NSPCC Says Parents Can Help Build Baby Brains

Sign Up To Baby Brain Tips Says NSPCC

Sign Up To Baby Brain Tips Says NSPCC

NSPCC Northern Ireland is encouraging parents in Northern Ireland to sign up to baby brain building tips and to get involved with Look Say Sing Play programme.

Already 235 parents and carers living in Northern Ireland have recently signed up to receive a weekly email from the NSPCC to help them build bonds with their baby and develop their brains.

The emails, which form part of the children’s charity’s Look Say Sing Play campaign, offer tips on anything from singing, using silly voices to just talking to babies about the world around them. It explains the science behind why it is good to do this, in a friendly, supportive and accessible way.

Sign up to the NSPCC programme to help your baby develop more. (Photos by Tom Hull).
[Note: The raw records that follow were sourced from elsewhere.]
-- ==== Sys2Proof/Laws/Tokens.lean ====
section
/-! SUPPORT. Every operation that reaches the power arbiter keeps the balance of its token ledger (01 R34, R36). -/

namespace Sys2Proof.Machine

/-- Granted and free tokens make up the budget. -/
def tokOk (s : State) : Prop := s.pwr.granted + s.pwr.free = s.pwr.budget

@[simp] theorem tok_setPwr (s : State) (f : Power → Power) (hf : ∀ p, p.granted + p.free = p.budget → (f p).granted + (f p).free = (f p).budget)
    (h : tokOk (view 268402687 s)) : tokOk (view 268402687 (s.setPwr f)) := hf _ h

@[simp] theorem tok_setLife (s : State) (f : Life → Life) (h : tokOk (view 268402687 s)) : tokOk (view 268402687 (s.setLife f)) := h

@[simp] theorem tok_settleTokens (s : State) : tokOk (view 268402687 s.settleTokens) := by
  show (s.standingNow + s.pwr.heldTokens : Int) + (s.pwr.budget - (s.standingNow + s.pwr.heldTokens : Int)) = s.pwr.budget
  omega

@[simp] theorem tok_runFront (s : State) (cp op : Nat) (f : State → Cmd → State) (h : tokOk (view 268402687 s))
    (hf : ∀ c, tokOk (view 268402687 (f s c))) : tokOk (view 268402687 (s.runFront cp op f)) := by
  unfold State.runFront
  (repeat' split) <;> simp [hf, h]

@[simp] theorem tok_checked (s : State) (c : Cmd) (f : State → Cmd → State) (h : tokOk (view 268402687 s))
    (hf : tokOk (view 268402687 (f s c))) : tokOk (view 268402687 (s.checked c f)) := by
  unfold State.checked
  split
  · simp [h]
  · exact hf

@[simp] theorem tok_runSup (s : State) (op : Nat) (f : State → Cmd → State) (h : tokOk (view 268402687 s))
    (hf : ∀ c, tokOk (view 268402687 (f s c))) : tokOk (view 268402687 (s.runSup op f)) := by
  unfold State.runSup
  split
  · exact tok_checked _ _ _ h (hf _)
  · exact h

@[simp] theorem tok_runCfg (s : State) (sel : Nat → Bool) (f : State → Cmd → State) (h : tokOk (view 268402687 s))
    (hf : ∀ c, tokOk (view 268402687 (f s c))) : tokOk (view 268402687 (s.runCfg sel f)) := by
  unfold State.runCfg
  split
  · split
    · exact tok_checked _ _ _ h (hf _)
    · exact h
  · exact h

@[simp] theorem tok_onSession (s : State) (rx : Rx) (dg : Bytes) (typ : Nat) (f : State → Session → SkiffIn → State) (h : tokOk (view 268402687 s))
    (hf : ∀ t x k, tokOk (view 268402687 t) → tokOk (view 268402687 (f t x k))) : tokOk (view 268402687 (State.onSession s rx dg typ f)) := by
  unfold State.onSession
  (repeat' split) <;> simp [h, hf]

theorem tokOk_of {s t : State} (e : view 268402687 t = view 268402687 s) (h : tokOk (view 268402687 s)) : tokOk (view 268402687 t) := by rw [e]; exact h

@[simp] theorem tok_ite (c : Prop) [Decidable c] (a b : State) (ha : tokOk (view 268402687 a)) (hb : tokOk (view 268402687 b)) : tokOk (view 268402687 (if c then a else b)) := by
  split <;> assumption

@[simp] theorem tok_foldl {α : Type} (f : State → α → State) (hf : ∀ s a, tokOk (view 268402687 s) → tokOk (view 268402687 (f s a))) (l : List α) (s : State)
    (h : tokOk (view 268402687 s)) : tokOk (view 268402687 (l.foldl f s)) := by
  induction l generalizing s with
  | nil => exact h
  | cons a r ih => exact ih _ (hf s a h)


@[simp] theorem tok_pwrInt (s : State) (k : Nat) (h : tokOk (view 268402687 s)) :
    tokOk (view 268402687 (State.pwrInt s k)) := by
  unfold State.pwrInt
  simp [h]

@[simp] theorem tok_wake (s : State) (h : tokOk (view 268402687 s)) :
    tokOk (view 268402687 (State.wake s)) := by
  unfold State.wake
  dsimp only
  (repeat' split) <;> simp (maxDischargeDepth := 12) [h]

@[simp] theorem tok_grantReq (s : State) (r : TokReq) (h : tokOk (view 268402687 s)) :
    tokOk (view 268402687 (State.grantReq s r)) := by
  unfold State.grantReq
  dsimp only
  refine tok_setPwr _ _ (fun p hp => ?_) h
  dsimp only
  split <;> omega

@[simp] theorem tok_examine (n : Nat) (s : State) (h : tokOk (view 268402687 s)) : tokOk (view 268402687 (State.examine n s)) := by
  induction n generalizing s with
  | zero => exact h
  | succ n ih => unfold State.examine; split <;> simp (maxDischargeDepth := 12) [ih, h]

@[simp] theorem tok_arbitrate (s : State) (h : tokOk (view 268402687 s)) :
    tokOk (view 268402687 (State.arbitrate s)) := by
  unfold State.arbitrate
  simp [h]

@[simp] theorem tok_askTokens (s : State) (cls n : Nat) (why : Purpose) (h : tokOk (view 268402687 s)) :
    tokOk (view 268402687 (State.askTokens s cls n why)) := by
  unfold State.askTokens
  dsimp only
  have k : tokOk (view 268402687 (s.wake.setPwr fun p => { p with queue := p.queue ++ [({ id := s.pwr.nextGrant, cls := cls, n := n, why := why } : TokReq)], nextGrant := p.nextGrant + 1 })) :=
    tok_setPwr _ _ (fun _ hp => hp) (tok_wake _ h)
  refine tok_arbitrate _ ?_
  split
  · exact tok_grantReq _ _ k
  · exact k

@[simp] theorem tok_returnGrant (s : State) (id : Nat) (h : tokOk (view 268402687 s)) :
    tokOk (view 268402687 (State.returnGrant s id)) := by
  unfold State.returnGrant
  split
  · exact h
  · refine tok_arbitrate _ (tok_setPwr _ _ (fun p hp => ?_) h)
    dsimp only
    split <;> omega

@[simp] theorem tok_returnFor (s : State) (why : Purpose) (h : tokOk (view 268402687 s)) :
    tokOk (view 268402687 (State.returnFor s why)) := by
  unfold State.returnFor
  dsimp only; (repeat' split) <;> simp [h]

@[simp] theorem tok_under (s : State) (n : Nat) (why : Purpose) (f : State → State) (h : tokOk (view 268402687 s)) (hf : ∀ t, tokOk (view 268402687 t) → tokOk (view 268402687 (f t))) :
    tokOk (view 268402687 (s.under n why f)) := by
  unfold State.under
  exact tok_returnFor _ _ (hf _ (tok_askTokens _ _ _ _ h))
@[simp] theorem tok_budgetChange (s : State) (reason : Nat) (h : tokOk (view 268402687 s)) :
    tokOk (view 268402687 (State.budgetChange s reason)) := by
  unfold State.budgetChange
  simp [h]

@[simp] theorem tok_holdupBudget (s : State) (usable : Nat) (reason : Nat) (h : tokOk (view 268402687 s)) :
    tokOk (view 268402687 (State.holdupBudget s usable reason)) := by
  unfold State.holdupBudget
  simp (maxDischargeDepth := 12) [h]

@[simp] theorem tok_resetEnds (s : State) (h : tokOk (view 268402687 s)) :
    tokOk (view 268402687 (State.resetEnds s)) := by
  unfold State.resetEnds
  simp [h]

@[simp] theorem tok_bankState (s : State) (st : BankSt) (h : tokOk (view 268402687 s)) :
    tokOk (view 268402687 (State.bankState s st)) := by
  unfold State.bankState
  dsimp only; (repeat' split) <;> simp [h]

@[simp] theorem tok_powerSnapshot (s : State) (h : tokOk (view 268402687 s)) :
    tokOk (view 268402687 (State.powerSnapshot s)) := by
  unfold State.powerSnapshot
  simp [h]

@[simp] theorem tok_pumpJournal (s : State) (h : tokOk (view 268402687 s)) :
    tokOk (view 268402687 (State.pumpJournal s)) := by
  unfold State.pumpJournal
  dsimp only; (repeat' split) <;> simp [h]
The weekly email tips are designed to show parents and carers how they can easily fit these actions into everyday life and reassure them of the amazing effect these simple interactions can have.

Kathryn, mum to Barnaby, signed up to the Look Say Sing Play emails during lockdown. She said: “I wanted to thank you so much for all the emails and ideas they gave me when I had my baby. It’s my first baby, born in lockdown and with limited ideas of what to do. Your emails every week gave me something to focus on and think about and helped me through lockdown.

“My baby has recently turned two and so I am no longer receiving the emails. When your last email came through I felt sad as it felt like the end of an era but I have a cracking two year old now and we’re on to new adventures.”

Every time a parent or carer plays or interacts with their baby – from the day they are born – they are not only creating a bond with them, they’re also helping to build their brain.

Research has shown that when an infant babbles, gestures or cries and an adult responds positively with eye contact, words or a hug, neural connections are built and strengthened in the child’s brain.2

The studies show that taking a cue from a child and reacting to what they’re doing is so important. Like a game of tennis, this back-and-forth interaction from birth can help babies’ social, emotional and cognitive development.

Early Years: The NSPCC says parents can help babies develop more.

Margaret Gallagher, Head of Local Campaigns for NSPCC Northern Ireland, said: “Look Say Sing Play isn’t about doing anything different or changing routines, it’s about showing how the things we instinctively do as parents help babies develop.

“Whether it’s bath-time, bedtime or when you’re washing up, playing with your baby, using silly voices, or even singing can build their brain right from birth. It’s a great way to have fun while making your bond even stronger. Every interaction you have is setting them up for the best start in life.

“It’s fantastic that over 200 parents in Northern Ireland have already signed up to the Look Say Sing Play weekly tips. If you’re expecting or have recently had a baby visit the NSPCC website to find out more and to sign up. It’s completely free and each tip is tailored to the age of your baby.”

The messaging behind Look Say Sing Play is:

Look at what your baby is focusing on and how they react. See what they find interesting or funny, copy and react to what they do.

Say what you’re doing and copy the sounds your baby makes. Talking about simple actions as you do them is a great place to start. Try adding silly voices and use expressions to bring your words to life.

Sing along to your favourite tunes or make up your own. Try using familiar tunes and changing the words to describe things you’re doing.

Play simple games and see what your child enjoys. Try playing peekaboo, mess about with bubble bath, or even turn sorting laundry into a game. Over time, you can add playful moments throughout the day.

To deliver Look Say Sing Play the NSPCC is working with Vroom, a US public health initiative from the Bezos Foundation which has thousands of brain-building tips created and tested by behavioural scientists.